Reserved characters have special meaning in URL syntax: : / ? # [ ] @ ! $ & ' ( ) * + , ; =. They must be percent-encoded when used as data (not as structural delimiters). Everything else — non-ASCII Unicode, spaces, control characters — must also be percent-encoded.
What is the difference between encodeURI and encodeURIComponent?▾
encodeURI(url) encodes a complete URL. It leaves reserved characters (: / ? # @ etc.) unencoded because they are part of the URL structure. Use this when you have a full URL string that you want to make safe without breaking its structure.
encodeURIComponent(value) encodes a single value intended for use inside a URL component (typically a query parameter value or path segment). It encodes reserved characters like /, ?, #, &, and = because those characters would break the URL structure if they appeared unencoded inside a parameter value. Use this for individual values you're building into a URL.
What is double encoding and how do I avoid it?▾
Double encoding happens when an already-encoded string gets encoded again. The percent sign % itself gets encoded to %25, so %20 (space) becomes %2520 (literal '%20' instead of a space).
This often happens when encoding a URL that already contains encoded values, or when a framework automatically encodes values that you've already encoded manually.
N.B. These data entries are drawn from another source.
theorem execAll_append {is : List Instr} {s s1 : State} (h : execAll is s = .next s1) (js : List Instr) :
    execAll (is ++ js) s = execAll js s1 := by
  induction is generalizing s with
  | nil => cases h; rfl
  | cons i is ih =>
    cases hi : exec i s with
    | next s2 =>
      rw [execAll_cons hi] at h
      rw [List.cons_append, execAll_cons hi, ih h]
    | fault f => rw [execAll, hi] at h; cases h
    | refused r => rw [execAll, hi] at h; cases h

/-! ### Outside the tolerance -/

/-- The receiver is in `Idle` and the decoder listens, with an open window of `n` edges, the last at `a`. -/
structure IdleWindow (n : Fin 10) (a : Nat) (s : State) : Prop where
  phase : s.txPhase ≠ .emitting
  ready : s.ready = false
  idle : s.rxState = .idle
  last : s.decLast = some (BitVec.ofNat 32 a)
  count : s.decCount = n

/-- A window of one edge is abandoned at the edge that closes it, which opens the next. -/
theorem IdleWindow.edge_abandons {s : State} {a b : Nat} (h : IdleWindow 1 a s) (hab : a ≤ b) (hwrap : b - a < 2 ^ 32)
    (hgap : gapUs s.cfg ≤ b - a) :
    ∃ s', exec (.edge (BitVec.ofNat 32 b)) s = .next s' ∧ IdleWindow 1 b s' := by
  rw [← dt_eq a b hab hwrap] at hgap
  rw [edge_closes h.phase h.ready h.last hgap, h.count]
  by_cases hlong : abortUs s.cfg < (BitVec.ofNat 32 b - BitVec.ofNat 32 a).toNat
  · exact ⟨_, closeWindow_longGap hlong, ⟨h.phase, h.ready, rfl, rfl, rfl⟩⟩
  · exact ⟨_, closeWindow_badWindow (Nat.le_of_not_lt hlong) one_ne_count, ⟨h.phase, h.ready, rfl, rfl, rfl⟩⟩

/-- An edge delivers nothing when it stays inside the window, or when the window has one edge. -/
theorem IdleWindow.edge_idle {s : State} {n : Fin 10} {a b : Nat} (h : IdleWindow n a s) (hab : a ≤ b)
    (hwrap : b - a < 2 ^ 32) (hn : n = 1 ∨ b - a < gapUs s.cfg) :
    ∃ s', exec (.edge (BitVec.ofNat 32 b)) s = .next s' ∧ s'.rxState = .idle := by
  by_cases hgap : b - a < gapUs s.cfg
  · rw [← dt_eq a b hab hwrap] at hgap
    by_cases hdeb : (BitVec.ofNat 32 b - BitVec.ofNat 32 a).toNat < debounceUs s.cfg
    · exact ⟨s, edge_debounced h.phase h.ready h.last hdeb, h.idle⟩
    · exact ⟨_, edge_counted h.phase h.ready h.last (Nat.le_of_not_lt hdeb) hgap, h.idle⟩
  · obtain rfl : n = 1 := hn.resolve_right hgap
    obtain ⟨s', hs', hw⟩ := h.edge_abandons hab hwrap (Nat.le_of_not_lt hgap)
    exact ⟨s', hs', hw.idle⟩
To avoid it: encode values exactly once before building the URL, and don't encode a URL that has already been constructed.
How does URL encoding handle Unicode characters?▾
Unicode characters are first converted to their UTF-8 byte sequence, then each byte is percent-encoded. For example, the é character (U+00E9) is represented as two bytes in UTF-8: 0xC3 0xA9, which encodes to %C3%A9 in a URL.
This is why a single Unicode character can produce multiple percent-encoded sequences. The decodeURIComponent() function in JavaScript automatically converts these UTF-8 sequences back to Unicode characters.